Exercise brief. In the data below, find the line containing "match r.slots.find (n % 512) with", then set down that line and every later line up to and including the line containing "one less. -/", exactly.

Given entries.

-- ==== Sys2Proof/Machine/Ring.lean ====
section
/-! DEFINITION. Command registers and command rings as the streams see them (R102, R105-R107, R114, R115, R337,
R339, R369, R370, R374). -/

namespace Sys2Proof.Machine

/-! ### Fields of a command record -/

/-- Bits `[lo + n - 1 : lo]` of a record. -/
def vecBits (v : Vec) (lo n : Nat) : Nat := bitsOf v.toNat lo n
/-- `n` bytes of a record from byte `b`, as a little-endian number (R4). -/
def vecField (v : Vec) (b n : Nat) : Nat := vecBits v (8 * b) (8 * n)

/-- Replaces `n` bits from bit `lo`. -/
def vecSet (v : Vec) (lo n x : Nat) : Vec :=
  BitVec.ofNat 1024 (v.toNat % 2 ^ lo + x % 2 ^ n * 2 ^ lo + v.toNat / 2 ^ (lo + n) * 2 ^ (lo + n))

/-- A fresh status entry (R113). -/
def Status.fresh (seq beat : Nat) : Status :=
  { state := 1, cause := 0, fpfl := 0, kflags := 0, mark := 0, seq := seq, kcount := 0, rmask := 0,
    beat := BitVec.ofNat 32 beat, popd := false }

/-- A record as it enters a slot. -/
def Rec.make (bytes : Vec) (seq beat tick born : Nat) (final chain : Bool) : Rec :=
  { bytes := bytes, st := Status.fresh seq beat, plan := none, fifo := ⟨[], [], [], false⟩, performed := false, pend := 0,
    failed := none, posted := false, slots := false, asked := none, tick := tick, waited := 0, born := born, rivals := none,
    after := some 0, derived := [], recheck := none, started := false, final := final, inChain := chain, mxr := none, coll := none,
    seg := none, source := none, refetch := false, audited := false, drained := [] }

/-- The hardware writes `seq` and `gen` into a record at push (R107). -/
def stampRec (v : Vec) (seq gen : Nat) : Vec := vecSet (vecSet v 32 32 seq) 64 16 gen

/-- The NOTE record of KNOTE and REND (R339, R364). -/
def noteRec (val : Word) (final : Bool) : Vec :=
  vecSet (vecSet (vecSet 0 0 8 0x3F) 576 64 val.toNat) 640 1 (if final then 1 else 0)

def causeQueueLimit := 0x31
def causeQueueSeq := 0x32
def causeQueueMode := 0x33

def Ring.occupancy (r : Ring) : Nat := r.acc - r.ret

/-- A ring accepts a record as its next (R107). -/
def Ring.accept (r : Ring) (x : Rec) : Ring := { r with slots := r.slots.put ((r.acc + 1) % 512) x, acc := r.acc + 1 }

def CoreState.chain (k : CoreState) (q : RingId) : Chain :=
  match q with
  | .l => k.chainL
  | .s => k.chainS
  | _ => Chain.reset

def CoreState.setChain (k : CoreState) (q : RingId) (c : Chain) : CoreState :=
  match q with
  | .l => { k with chainL := c }
  | .s => { k with chainS := c }
  | _ => k

/-- The oldest unstarted record of a ring: the first not retired, or the one behind it where that one runs (R106). -/
def Ring.oldest (r : Ring) : Option Nat :=
  if r.ret == r.acc then none
  else if r.head.any fun x => x.st.state < 7 then some (r.ret + 1)
  else if r.ret + 2 ≤ r.acc then some (r.ret + 2) else none

/-- The 16 oldest records of the rings L, K and S, other than one, that are not retired, by ring code and sequence number (R174). -/
def CoreState.oldestOf (k : CoreState) (q : RingId) : List (Nat × Nat) :=
  ([RingId.l, .k, .s].filter (· != q)).flatMap fun p =>
    (List.range (min 16 (k.ring p).occupancy)).map fun i => (ringCode p, (k.ring p).ret + 1 + i)

/-- A record that has become the oldest unstarted one of its ring takes note of the records it is compared with (R174). -/
def CoreState.noteOldest (k : CoreState) (q : RingId) : CoreState :=
  let r := k.ring q
  match r.oldest with
  | none => k
  | some n =>
    match r.slots.find (n % 512) with
    | none => k
    | some x =>
      if x.rivals.isSome then k
      else k.setRing q { r with slots := r.slots.put (n % 512) { x with rivals := some (k.oldestOf q) } }

/-- The ordering class of an entry of the address queue. -/
def AqEntry.cls : AqEntry → BitVec 4
  | .read _ _ c | .write _ _ _ c => c
  | .gather .. | .scatter .. => 0

/-- The entry may reach system space, where only accesses of eight bytes perform, as class 15 whatever class they carry (R163, R383). -/
def AqEntry.maySys : AqEntry → Bool
  | .read .. => false
  | .write _ n _ _ => n == 8
  | .gather _ _ _ w _ | .scatter _ _ w _ _ => w == 8

/-- A push by stream A releases its class: how many entries of the address queue, from its head, perform before the record runs
(R171). -/
def CoreState.releaseOf (k : CoreState) (q : RingId) (cls : BitVec 4) : Nat :=
  if q == .l || q == .s then (k.aq.zipIdx.filter fun e => e.1.cls == cls || cls == 15 && e.1.maySys).foldl (fun n e => max n (e.2 + 1)) 0 else 0

/-- Offers a record of the issuing stream to a ring (R107): a re-push is discarded, but tells the record again what it waits for. The
new push count is returned; an error is the cause of a fault. -/
def State.offer (s : State) (q : RingId) (bytes : Vec) (final : Bool) : Except Nat (Nat × State) :=
  let k := s.myCore
  let r := k.ring q
  let n := s.me.pushed (chRing q) + 1
  let rel := k.releaseOf q (BitVec.ofNat 4 (vecBits bytes 24 4))
  let counted (s : State) : State := s.updMe (·.addPush (chRing q) 1)
  if n ≤ r.acc then
    .ok (n, counted (s.updMyCore fun k => k.setRing q { r with slots := r.slots.map fun (i, x) =>
      (i, if i == n % 512 && x.st.seq == n && x.after.isNone then { x with after := some rel } else x) }))
  else if n != r.acc + 1 then .error causeQueueSeq
  else if 2 ^ 30 - 1 ≤ r.acc then .error causeQueueLimit
  else
    let x := Rec.make (stampRec bytes n (k.gen.toNat % 65536)) n s.beat.toNat s.tick.toNat s.steps final false
    .ok (n, counted (s.updMyCore fun k => (k.setRing q (r.accept { x with after := some rel })).noteOldest q))

/-- An entry at the head of the address queue has performed: the records that wait for it wait for one less. -/
def Ring.aqPerformed (r : Ring) : Ring :=
  { r with slots := r.slots.map fun (i, x) => (i, { x with after := x.after.map (· - 1) }) }

/-- The address queue is discarded, and stream A executes from its mark: records that wait for its entries wait to be pushed again. -/
def Ring.aqDropped (r : Ring) : Ring :=
  { r with slots := r.slots.map fun (i, x) => (i, { x with after := if x.after == some 0 then x.after else none }) }

/-- A FENCESC waits for one entry less. -/
def StreamState.aqPerformed (t : StreamState) : StreamState :=
  match t.wait with
  | .fencesc n acc r => { t with wait := .fencesc (n - 1) acc r }
  | _ => t

/-- An access of stream A that stood at the head of the address queue has performed (R169, R171, R217). -/
def CoreState.aqPop (k : CoreState) (rest : List AqEntry) : CoreState :=
  { k with aq := rest, ringL := k.ringL.aqPerformed, ringS := k.ringS.aqPerformed, c := k.c.aqPerformed, a := k.a.aqPerformed
           x := k.x.aqPerformed }

/-- The address queue is discarded: a FENCESC of another stream waits for its entries no more. -/
def StreamState.aqDropped (t : StreamState) : StreamState :=
  match t.wait with
  | .fencesc _ acc r => { t with wait := .fencesc 0 acc r }
  | _ => t

def CoreState.aqDrop (k : CoreState) : CoreState :=
  { k with aq := [], ringL := k.ringL.aqDropped, ringS := k.ringS.aqDropped, c := k.c.aqDropped, x := k.x.aqDropped }

/-- KPUSH and KNOTE (R339). -/
def pushRec (d : BitVec 5) (q : RingId) (bytes : Vec) (s : State) : State :=
  if (s.myCore.chain q).mode then s.trap causeQueueMode 0
  else if (s.myCore.ring q).occupancy = 512 then s.stall (.ringFull q)
  else match s.offer q bytes false with
    | .error c => s.trap c 0
    | .ok (n, s) => s.writeS d (BitVec.ofNat 64 n)

/-! ### Command registers (R337) -/

def execKclr (g : Guard) (k : BitVec 3) (s : State) : Out :=
  .next (s.issue (.kclr g k) 0 (some g) fun s => s.updMe fun t => (t.wk k 0).done)

def execKset (g : Guard) (k : BitVec 3) (w r : BitVec 5) (s : State) : Out :=
  .next (s.issue (.kset g k w r) 0 (some g) fun s =>
    s.updMe fun t => (t.wk k (vecSet (t.rk k) (32 * w.toNat) 32 (t.rs r).toNat)).done)

def execKsetd (g : Guard) (k : BitVec 3) (w r : BitVec 5) (s : State) : Out :=
  .next (s.issue (.ksetd g k w r) 0 (some g) fun s =>
    s.updMe fun t => (t.wk k (vecSet (t.rk k) (32 * w.toNat) 64 (t.rs r).toNat)).done)

def execKget (g : Guard) (k : BitVec 3) (w r : BitVec 5) (s : State) : Out :=
  .next (s.issue (.kget g k w r) 0 (some g) fun s =>
    s.writeS r (BitVec.ofNat 64 (vecBits (s.me.rk k) (32 * w.toNat) 32)))

/-- Bits [31:0] of the immediate go into word `w`; `pc` is the place of the instruction (R286). -/
def ksetiBody (k : BitVec 3) (w : BitVec 5) (imm : Word) (pc : Pc) (s : State) : State :=
  s.updMe fun t => (t.wk k (vecSet (t.rk k) (32 * w.toNat) 32 imm.toNat)).doneAt pc

def execKseti (g : Guard) (k : BitVec 3) (w : BitVec 5) (i : BitVec 14) (s : State) : Out :=
  .next (s.issue (.kseti g k w i) 0 (some g) fun s => ksetiBody k w (imm14 i) s.me.pc s)

/-- What a kind's count makes of `kcount`; in a call that counts the segment records retired (R345). -/
def Rec.kindCount (r : Rec) (n : Nat) : Nat := if r.seg.isSome then r.st.kcount else n

/-! ### Pushing -/

def execKpush (g : Guard) (d a : BitVec 5) (q : BitVec 2) (s : State) : Out :=
  .next (s.issue (.kpush g d a q) 0 (some g) fun s => pushRec d (ringOfCode q) (s.me.rk (a.setWidth 3)) s)

def execKnote (g : Guard) (d a : BitVec 5) (q : BitVec 2) (s : State) : Out :=
  .next (s.issue (.knote g d a q) 0 (some g) fun s => pushRec d (ringOfCode q) (noteRec (s.me.rs a) false) s)

def kickRing (q : Bool) : RingId := if q then .s else .l
def chKick (q : Bool) : Nat := if q then 33 else 32

/-- QKICK (R115, R369). -/
def execQkick (g : Guard) (a : BitVec 5) (q : Bool) (s : State) : Out :=
  .next (s.issue (.qkick g a q) 0 (some g) fun s =>
    let c := s.myCore.chain (kickRing q)
    if !c.mode then s.trap causeQueueMode 0
    else
      let n := s.me.pushed (chKick q) + (s.me.rs a).toNat % 2 ^ 32
      ((s.updMyCore fun k => k.setChain (kickRing q) { c with kicks := max c.kicks n }).updMe fun t =>
        { t with pushes := t.pushes.put (chKick q) n }).advance)

/-- C's other pushes are logged in order, so that a re-execution finds the first one's result (R45, R130, R150). -/
def State.repeated (s : State) : Option Word := s.myCore.log[s.me.pushed chOther]?

/-- Counts a push of C that was performed or found performed. -/
def State.countOther (s : State) : State := s.updMe (·.addPush chOther 1)

/-- Logs and counts a push of C with its result. -/
def State.logPush (s : State) (w : Word) : State :=
  (s.updMyCore fun k => { k with log := k.log ++ [w] }).countOther

/-- An access fault that names an address but no translation: alignment (R340, R370). -/
def State.trapAlign (s : State) (va : Word) (kind : AccKind) (cls size : Nat) : State :=
  s.trapAccess ⟨causeAlignment, 0, va.toNat⟩ kind cls size

/-- Queue L or S switches to a chain, or back to ring mode; C's QLINK has done its work (R114). -/
def State.enterChain (s : State) (r : RingId) (addr : Word) (n : Nat) : State :=
  let c := s.myCore.chain r
  ((s.updMyCore fun k => k.setChain r
    { c with mode := n != 0, addr := addr, left := n, fetched := if n != 0 then c.kicks else c.fetched, link := none }).logPush
      0).advance

/-- QLINK (R114, R370). -/
def execQlink (g : Guard) (q : Bool) (a b : BitVec 5) (s : State) : Out :=
  .next (s.issue (.qlink g q a b) 0 (some g) fun s =>
    let r := kickRing q
    let n := (s.me.rs b).toNat
    let c := s.myCore.chain r
    if 65536 < n then s.trap causeIllegal 4
    else if (s.me.ra a).toNat % 128 != 0 then s.trapAlign (s.me.ra a) .read 0 128
    else if s.repeated.isSome then s.countOther.advance
    else if (s.myCore.ring r).occupancy != 0 then
      (s.updMyCore fun k => k.setChain r { c with link := some (s.me.ra a, n) }).stall (.ringFull r)
    else s.enterChain r (s.me.ra a) n)

/-- A QLINK that waits goes on once every record the ring has accepted has retired (R114). -/
def execChainModeEnter (core : BitVec 8) (r : RingId) (s : State) : Out :=
  let k := s.core core.toNat
  match (k.chain r).link with
  | none => .next s
  | some (addr, n) =>
    if k.c.wait == .ringFull r && (k.ring r).occupancy == 0 && s.mayIssue core.toNat .c then
      .next (({ s with focusCore := core, focusLane := .c } : State).enterChain r addr n)
    else .next s

/-! ### REND (R35, R374) -/

/-- Whether the stream has pushed its final NOTE into a ring already: its last counted push there is final. -/
def State.finalPushed (s : State) (q : RingId) : Bool :=
  match (s.myCore.ring q).recAt (s.me.pushed (chRing q)) with
  | some x => x.final
  | none => false

/-- The newest record of a chain is a LINK that has not replaced the chain yet. -/
def CoreState.chainBlocked (k : CoreState) (q : RingId) : Bool :=
  let r := k.ring q
  r.ret != r.acc && ((r.slots.find (r.acc % 512)).any fun x => x.inChain && vecField x.bytes 0 1 == 0x3E && !x.performed && x.st.state < 8)

/-- A chain queue whose engine has fetched all that the kicks allow, or the whole chain, which a jump continues (R114, R116). -/
def CoreState.chainDrained (k : CoreState) (q : RingId) : Bool :=
  let c := k.chain q
  !c.mode || c.kicks ≤ c.fetched || (c.left == 0 && !k.chainBlocked q)

/-- One final push; `none` when it must wait. -/
def State.finalPush (s : State) (q : RingId) : Except Nat (Option State) :=
  if s.finalPushed q then .ok (some s)
  else if !s.myCore.chainDrained q || (s.myCore.ring q).occupancy = 512 then .ok none
  else
    match s.offer q (noteRec 0 true) true with
    | .error c => .error c
    | .ok (_, s) => .ok (some s)

/-- The stream has executed REND: its instruction buffer and its loop stack are discarded (R35, R374), and the interval of R42 begins
again. -/
def State.endStream (s : State) : State :=
  ((s.loopsExit s.fcore s.focusLane s.me.loops).updMe fun t => { t with ended := true, wait := .ended, loops := [], ibuf := [] }).queueChanged s.fcore

def rendPushes (q1 q2 : RingId) (s : State) : State :=
  match s.finalPush q1 with
  | .error c => s.trap c 0
  | .ok none => s.stall (.ringFull q1)
  | .ok (some s1) =>
    match s1.finalPush q2 with
    | .error c => s1.trap c 0
    | .ok none => s1.stall (.ringFull q2)
    | .ok (some s2) => s2.endStream

/-- What names a job of a tenant: its queue, record and instance. -/
def Job.name (j : Job) : Nat × Nat × Nat := (j.queue, j.record, j.inst)

/-- Whether a post is one of a job. -/
def Post.ofJob (p : Post) (j : Job) : Bool := p.core.isSome && j.tenant == p.tenant && j.name == p.job

/-- Whether a post is one of a stream. -/
def State.ofStream (s : State) (core : Nat) (l : Lane) (p : Post) : Bool := (s.core core).job.any p.ofJob && p.lane == laneTag l

/-- The stream has posts that no store has performed, or refusals of posts on their way back (R180). -/
def State.hasPosts (s : State) (core : Nat) (l : Lane) : Bool :=
  s.dies.any fun (_, d) => (d.posts ++ d.held ++ d.refusals).any (s.ofStream core l)

/-- Every earlier access of a stream has performed: only stream A's address queue keeps accesses waiting (R217). -/
def State.performed (s : State) (core : Nat) (l : Lane) : Bool := l != .a || (s.core core).aq.isEmpty

/-- Every earlier access and post of the issuing stream has performed. -/
def State.settled (s : State) : Bool := s.performed s.fcore s.focusLane && !s.hasPosts s.fcore s.focusLane

/-- REND waits for the stream's earlier accesses, then pushes the final NOTEs. -/
def execRend (s : State) : Out :=
  .next (s.issue .rend 0 none fun s =>
    if !s.settled then s.stall .stall
    else match s.focusLane with
      | .c => rendPushes .k .g s
      | .a => rendPushes .l .s s
      | .x => s.endStream)

end Sys2Proof.Machine
end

Response to this task.
    match r.slots.find (n % 512) with
    | none => k
    | some x =>
      if x.rivals.isSome then k
      else k.setRing q { r with slots := r.slots.put (n % 512) { x with rivals := some (k.oldestOf q) } }

/-- The ordering class of an entry of the address queue. -/
def AqEntry.cls : AqEntry → BitVec 4
  | .read _ _ c | .write _ _ _ c => c
  | .gather .. | .scatter .. => 0

/-- The entry may reach system space, where only accesses of eight bytes perform, as class 15 whatever class they carry (R163, R383). -/
def AqEntry.maySys : AqEntry → Bool
  | .read .. => false
  | .write _ n _ _ => n == 8
  | .gather _ _ _ w _ | .scatter _ _ w _ _ => w == 8

/-- A push by stream A releases its class: how many entries of the address queue, from its head, perform before the record runs
(R171). -/
def CoreState.releaseOf (k : CoreState) (q : RingId) (cls : BitVec 4) : Nat :=
  if q == .l || q == .s then (k.aq.zipIdx.filter fun e => e.1.cls == cls || cls == 15 && e.1.maySys).foldl (fun n e => max n (e.2 + 1)) 0 else 0

/-- Offers a record of the issuing stream to a ring (R107): a re-push is discarded, but tells the record again what it waits for. The
new push count is returned; an error is the cause of a fault. -/
def State.offer (s : State) (q : RingId) (bytes : Vec) (final : Bool) : Except Nat (Nat × State) :=
  let k := s.myCore
  let r := k.ring q
  let n := s.me.pushed (chRing q) + 1
  let rel := k.releaseOf q (BitVec.ofNat 4 (vecBits bytes 24 4))
  let counted (s : State) : State := s.updMe (·.addPush (chRing q) 1)
  if n ≤ r.acc then
    .ok (n, counted (s.updMyCore fun k => k.setRing q { r with slots := r.slots.map fun (i, x) =>
      (i, if i == n % 512 && x.st.seq == n && x.after.isNone then { x with after := some rel } else x) }))
  else if n != r.acc + 1 then .error causeQueueSeq
  else if 2 ^ 30 - 1 ≤ r.acc then .error causeQueueLimit
  else
    let x := Rec.make (stampRec bytes n (k.gen.toNat % 65536)) n s.beat.toNat s.tick.toNat s.steps final false
    .ok (n, counted (s.updMyCore fun k => (k.setRing q (r.accept { x with after := some rel })).noteOldest q))

/-- An entry at the head of the address queue has performed: the records that wait for it wait for one less. -/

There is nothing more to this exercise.